This article will present some of the most common mistakes in statistics when applied in real world application.
Mistakes vs Errors
First I would like to distinguish between statistical errors and mistakes.
- An error is a more technical terms that describes the difference between the actual value and expected value. It’s a natural consequence of the process itself, whether it’s noise in the data, the model, or the process. Ex: type I and type II errors.
- A mistake is usually the result of doing something wrong in the process (by a human). It can be avoided typically by improving carefulness.
Data Collection/Processing
- You accidentally mixed the label of some data.
- As a mistake: you used the “M” as male for the gender column but assumed anything is female. In reality, there might be other categories for transgender or maybe “m” is also used as male.

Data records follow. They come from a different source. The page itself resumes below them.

-- ==== Sys2Proof/Decode.lean ====
section
/-! DEFINITION. Decoding of host accesses, CMD writes and phase codes, the encoder, the register
offsets and the expansion of the host notation (spec 30_encoding.md R80 to R93, 10_state.md R22). -/

namespace Sys2Proof

/-! ## Decoding -/

/-- CMD write decode: the whole 32-bit value is matched, and ILLEGAL is tried last (R81, R93,
40_commands.md R104). -/
def decodeCmd (code : Word) : Instr :=
  if code = 0x00000000 then .nop
  else if code = 0x00000001 then .encrypt
  else if code = 0x00000002 then .decrypt
  else .illegal code

/-- A phase code, as STATUS.PHASE shows it, to the step of that phase (R83). -/
def decodePhase (code : BitVec 4) : Decoded :=
  match code.toNat with
  | 0 => .reject .idlePhase
  | 1 => .instr .check
  | 2 => .instr .b0
  | 3 => .instr .aad
  | 4 => .instr .enc
  | 5 => .instr .dec1
  | 6 => .instr .final
  | 7 => .instr .verify
  | 8 => .instr .dec2
  | 9 => .instr .wipe
  | _ => .reject .reservedPhase

/-- A host access to the row of the table it matches, which depends on BUSY (R93): RD; WR_STATUS for
a write of offset 0x08; WR_BUSY for any other write while BUSY = 1; the command for a write of CMD
(R104); WR otherwise. Anything but a whole aligned 32-bit access is rejected (R80). -/
def decodeAccess (busy : Bool) (a : HostAccess) : Decoded :=
  if a.bytes ≠ 4 then .reject .subWord
  else if !aligned a.offset then .reject .misaligned
  else match a.kind with
    | .rd => .instr (.rd a.offset)
    | .wr =>
      if a.offset = 0x08 then .instr (.wrStatus a.data)
      else if busy then .instr (.wrBusy a.offset a.data)
      else if a.offset = 0x04 then .instr (decodeCmd a.data)
      else .instr (.wr a.offset a.data)

/-- The decoder. `busy` is STATUS.BUSY at the access. -/
def decode (busy : Bool) : Encoded → Decoded
  | .access a => decodeAccess busy a
  | .phase code => decodePhase code

/-! ## Encoding -/

/-- The encoding of an instruction (R80, R81, R83; the Encoding lines of 40_commands.md R100 to
R108). -/
def encode : Instr → Encoded
  | .rd off => .access ⟨.rd, off, 4, 0⟩
  | .wr off v => .access ⟨.wr, off, 4, v⟩
  | .wrBusy off v => .access ⟨.wr, off, 4, v⟩
  | .wrStatus v => .access ⟨.wr, 0x08, 4, v⟩
  | .nop => .access ⟨.wr, 0x04, 4, 0x00000000⟩
  | .encrypt => .access ⟨.wr, 0x04, 4, 0x00000001⟩
  | .decrypt => .access ⟨.wr, 0x04, 4, 0x00000002⟩
  | .illegal code => .access ⟨.wr, 0x04, 4, code⟩
  | .check => .phase 1
  | .b0 => .phase 2
  | .aad => .phase 3
  | .enc => .phase 4
  | .dec1 => .phase 5
  | .final => .phase 6
  | .verify => .phase 7
  | .dec2 => .phase 8
  | .wipe => .phase 9

/-- Whether the row of an instruction matches at this value of BUSY (the mask fields of the access
rows, R93): WR and the commands need BUSY = 0, WR_BUSY needs BUSY = 1. -/
def Instr.admitsBusy (busy : Bool) : Instr → Bool
  | .wr _ _ => !busy
  | .wrBusy _ _ => busy
  | .nop => !busy
  | .encrypt => !busy
  | .decrypt => !busy
  | .illegal _ => !busy
  | .rd _ => true
  | .wrStatus _ => true
  | .check => true
  | .b0 => true
  | .aad => true
  | .enc => true
  | .dec1 => true
  | .final => true
  | .verify => true
  | .dec2 => true
  | .wipe => true

/-! ## Words numbered as the opcode table numbers them -/

/-- The instruction the decoder reads from a table word. A 32-bit word is the value of CMD (R93, format
"cmd"). An 8-bit word is a phase code in its low four bits (format "phase"); failing that it is the
offset field of WR_BUSY, whose data bits then lie above the word and are 0 (log 8). The rows RD, WR and
WR_STATUS have no bits in the table. -/
def decodeTableWord (nbits w : Nat) : Option Instr :=
  if nbits = 32 ∧ w < 2 ^ 32 then some (decodeCmd (BitVec.ofNat 32 w))
  else if nbits = 8 ∧ w < 2 ^ 8 then
    match (if w < 16 then decodePhase (BitVec.ofNat 4 w) else .reject .reservedPhase) with
    | .instr i => some i
    | .reject _ =>
      match decodeAccess true ⟨.wr, BitVec.ofNat 8 w, 4, 0⟩ with
      | .instr (.wrBusy off v) => some (.wrBusy off v)
      | _ => none
  else none

/-! ## Register names and offsets (10_state.md R22) -/

/-- The offset of a data register from REG_BASE. -/
def DataReg.offset : DataReg → BitVec 8
  | .nonce0 => 0x10
  | .nonce1 => 0x14
  | .nonce2 => 0x18
  | .nonce3 => 0x1C
  | .tag0 => 0x20
  | .tag1 => 0x24
  | .tag2 => 0x28
  | .tag3 => 0x2C
  | .aadAddrLo => 0x30
  | .aadAddrHi => 0x34
  | .aadLenLo => 0x38
  | .aadLenHi => 0x3C
  | .inAddrLo => 0x40
  | .inAddrHi => 0x44
  | .outAddrLo => 0x48
  | .outAddrHi => 0x4C
  | .msgLenLo => 0x50
  | .msgLenHi => 0x54

/-- The offset of a register from REG_BASE. -/
def Reg.offset : Reg → BitVec 8
  | .ctrl => 0x00
  | .cmd => 0x04
  | .status => 0x08
  | .data d => d.offset

/-- The register at an offset; `none` at a reserved offset (10_state.md R35) and at an offset that is
not a multiple of 4. -/
def Reg.ofOffset (off : BitVec 8) : Option Reg :=
  match off.toNat with
  | 0x00 => some .ctrl
  | 0x04 => some .cmd
  | 0x08 => some .status
  | 0x10 => some (.data .nonce0)
  | 0x14 => some (.data .nonce1)
  | 0x18 => some (.data .nonce2)
  | 0x1C => some (.data .nonce3)
  | 0x20 => some (.data .tag0)
  | 0x24 => some (.data .tag1)
  | 0x28 => some (.data .tag2)
  | 0x2C => some (.data .tag3)
  | 0x30 => some (.data .aadAddrLo)
  | 0x34 => some (.data .aadAddrHi)
  | 0x38 => some (.data .aadLenLo)
  | 0x3C => some (.data .aadLenHi)
  | 0x40 => some (.data .inAddrLo)
  | 0x44 => some (.data .inAddrHi)
  | 0x48 => some (.data .outAddrLo)
  | 0x4C => some (.data .outAddrHi)
  | 0x50 => some (.data .msgLenLo)
  | 0x54 => some (.data .msgLenHi)
  | _ => none

/-- The host access that a bus access at address `addr` makes, when it lies in the 256-byte window at
REG_BASE (10_state.md R20, R22; log 19). -/
def ofBusAddress (kind : AccessKind) (addr bytes : Nat) (data : Word) : Option HostAccess :=
  if Config.regBase ≤ addr ∧ addr < Config.regBase + 256 then
    some ⟨kind, BitVec.ofNat 8 (addr - Config.regBase), bytes, data⟩
  else none

/-! ## Byte packing of the host notation (10_state.md R25, R28; 30_encoding.md R91) -/

/-- Four bytes packed big-endian into a word: the first byte is in bits [31:24] (R25, 20_memory.md
R63). -/
def packWord (b0 b1 b2 b3 : Byte) : Word := (b0 ++ b1 ++ b2 ++ b3).cast (by rfl)

/-- Word `k` of a byte string, four bytes to a word, missing bytes 0 (R91). -/
def packedWord (bs : List Byte) (k : Nat) : Word :=
  packWord (bs.getD (4 * k) 0) (bs.getD (4 * k + 1) 0) (bs.getD (4 * k + 2) 0) (bs.getD (4 * k + 3) 0)

/-- The LO register of a pair (R91). -/
def Pair.lo : Pair → DataReg
  | .aadAddr => .aadAddrLo
  | .aadLen => .aadLenLo
  | .inAddr => .inAddrLo
  | .outAddr => .outAddrLo
  | .msgLen => .msgLenLo

/-- The HI register of a pair (R91). -/
def Pair.hi : Pair → DataReg
  | .aadAddr => .aadAddrHi
  | .aadLen => .aadLenHi
  | .inAddr => .inAddrHi
  | .outAddr => .outAddrHi
  | .msgLen => .msgLenHi

/-- The expansion of a pseudo-instruction (R91). -/
def Pseudo.expand : Pseudo → List HostLine
  | .wr64 x v => [.wr (.data x.lo) (v.extractLsb' 0 32), .wr (.data x.hi) (v.extractLsb' 32 32)]
  | .wrnonce bs =>
    [.wr (.data .nonce0) (packedWord bs 0), .wr (.data .nonce1) (packedWord bs 1),
      .wr (.data .nonce2) (packedWord bs 2), .wr (.data .nonce3) (packedWord bs 3)]
  | .wrtag bs =>
    [.wr (.data .tag0) (packedWord bs 0), .wr (.data .tag1) (packedWord bs 1),
      .wr (.data .tag2) (packedWord bs 2), .wr (.data .tag3) (packedWord bs 3)]
  | .rdtag => [.rd (.data .tag0), .rd (.data .tag1), .rd (.data .tag2), .rd (.data .tag3)]
  | .encrypt => [.wr .cmd 0x00000001]
  | .decrypt => [.wr .cmd 0x00000002]
  | .wait => [.poll .status 1 1 1]
  | .ack => [.wr .status 0x00000006]

/-- The access one line makes, written `W off data` or `R off` (R90); a poll makes the read of its
register, again and again. -/
def HostLine.encode : HostLine → HostAccess
  | .wr r v => ⟨.wr, r.offset, 4, v⟩
  | .rd r => ⟨.rd, r.offset, 4, 0⟩
  | .poll r _ _ _ => ⟨.rd, r.offset, 4, 0⟩

/-- FIELD, the bits [hi:lo] of a word, zero-extended (R11, R90). -/
def fieldOf (hi lo : Nat) (w : Word) : Word := (w.extractLsb' lo (hi - lo + 1)).setWidth 32

end Sys2Proof
end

- As an error: in a sentiment analysis setting, what is labeled as a positive sentiment might not be consistent with another person’s bias.

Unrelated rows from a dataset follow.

-- ==== Sys2Proof/Machine/Access.lean ====
section
/-! DEFINITION. The host accesses RD, WR, WR_BUSY and WR_STATUS (spec 40_commands.md R100 to R103).
A write is one HostWrite whatever row names it: BUSY, not the row, decides whether it is dropped
(log 16). -/

namespace Sys2Proof.Machine

/-- RD (R100): the word goes to the host; CCM-CORE is unchanged. -/
def execRd (off : BitVec 8) (s : State) : Host.Outcome State Fault Refusal :=
  if aligned off then .next { acquireOnRead off s with rdata := hostRead off s }
  else .refused .misalignedAccess

/-- WR (R101). -/
def execWr (off : BitVec 8) (v : Word) (s : State) : Host.Outcome State Fault Refusal :=
  if aligned off then .next (hostWrite off v s) else .refused .misalignedAccess

/-- WR_BUSY (R102): the branch of HostWrite taken while BUSY = 1 at an offset other than STATUS. -/
def execWrBusy (off : BitVec 8) (v : Word) (s : State) : Host.Outcome State Fault Refusal :=
  if aligned off then .next (hostWrite off v s) else .refused .misalignedAccess

/-- WR_STATUS (R103). -/
def execWrStatus (v : Word) (s : State) : Host.Outcome State Fault Refusal :=
  .next (statusWrite v s)

end Sys2Proof.Machine
end

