-- ==== Sys2Proof/Machine/Complete.lean ====
section
/-! DEFINITION. The WIPE step (spec 60_exceptions.md R233). -/

namespace Sys2Proof.Machine

/-- WIPE, phase 9. -/
def execWipe (s : State) : Host.Outcome State Fault Refusal := .next (complete s)

end Sys2Proof.Machine
end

- You did not read the documentation of the data set calculate and misunderstood the meaning of certain features. This can happen when working with new/unfamiliar data set.
- You accidentally included certain features that might have “leaked” label information into the feature unintentionally. This is quite a big problem and might be undetected depending how serious it is. For example, if you are trying to predict the nationality of a person from his behavior but you accidentally included the name of the person in the data set.
- Your data pipeline could have very subtle bugs, especially when you need to reconstruct all your features from multiple data source. Maintaining the data consistency between multiple data source is quite tricky. For example, you might have a log file for transaction with customer id, in which you can join the customer id against a customer table to get the customer address. Think about the case when the customer address is updated and you need to rejoin the data again. You might be changing some features without knowing.
- You did not look out for bias in the data set. For example, a survival bias is when you pull the data from stocks that is on the market today to predict stock prices but ignore the fact that those that went bankrupted were not even in the training data.
- You failed to collect the complete data. For example, you train a model that can predict 10 different cat breeds from classifying images of cat. However, after the model is deployed, you found that the accuracy is much lower than training because the users submitted many cat breeds that are outside of the 10 that you trained on.
Modeling
- You did not split the data into training, valid, and test data sets. The validation set is used for hyper-parameter testing. A test set is critical in identifying overfitting/underfitting.
- You did not evaluate the model with the right metric. For example, in class imbalanced data set, you have used accuracy instead of more robust metrics such as confusion matrix, F1-score, ROC AUC, etc.
- You jumped straight to a complex deep learning model without examining simpler based line model first. You might waste a lot time going in the wrong direction if you don’t start with simple model.
- Sometime even a rule based model might be better than using any statistical model if you factor in the all the costs.
- You jumped straight to “your favorite model” but did not explore all the possible model. Often, there are better approaches out there in the field.
- You used the most fancy model for the sake of showing off the latest technology.
- You did not solve the underlying business problem for the user. This can be associated with times when the metrics that you set to optimize/track are not a proxy to the user’s success.
Deployment
- You did not check for training and serving skew. There is a good chance that the data you collected to use in the training environment does not have the same distribution as the data in the production. There can be a few reasons:
- Data drift over time – the training data was collected a while back and the label distribution has shifted
- There are multiple data source and that might be represented in the same proportion in production
- The model code that is used in training might not be the same as the model code used in production
- One example might be that your training code is in python while the production code is in C++/Java
Conclusion
I might have only listed a small set of mistakes and errors but I would say the key to always keep a doubtful mind. I know I have made many common mistakes in statistics, so I look for ways that can challenge the result.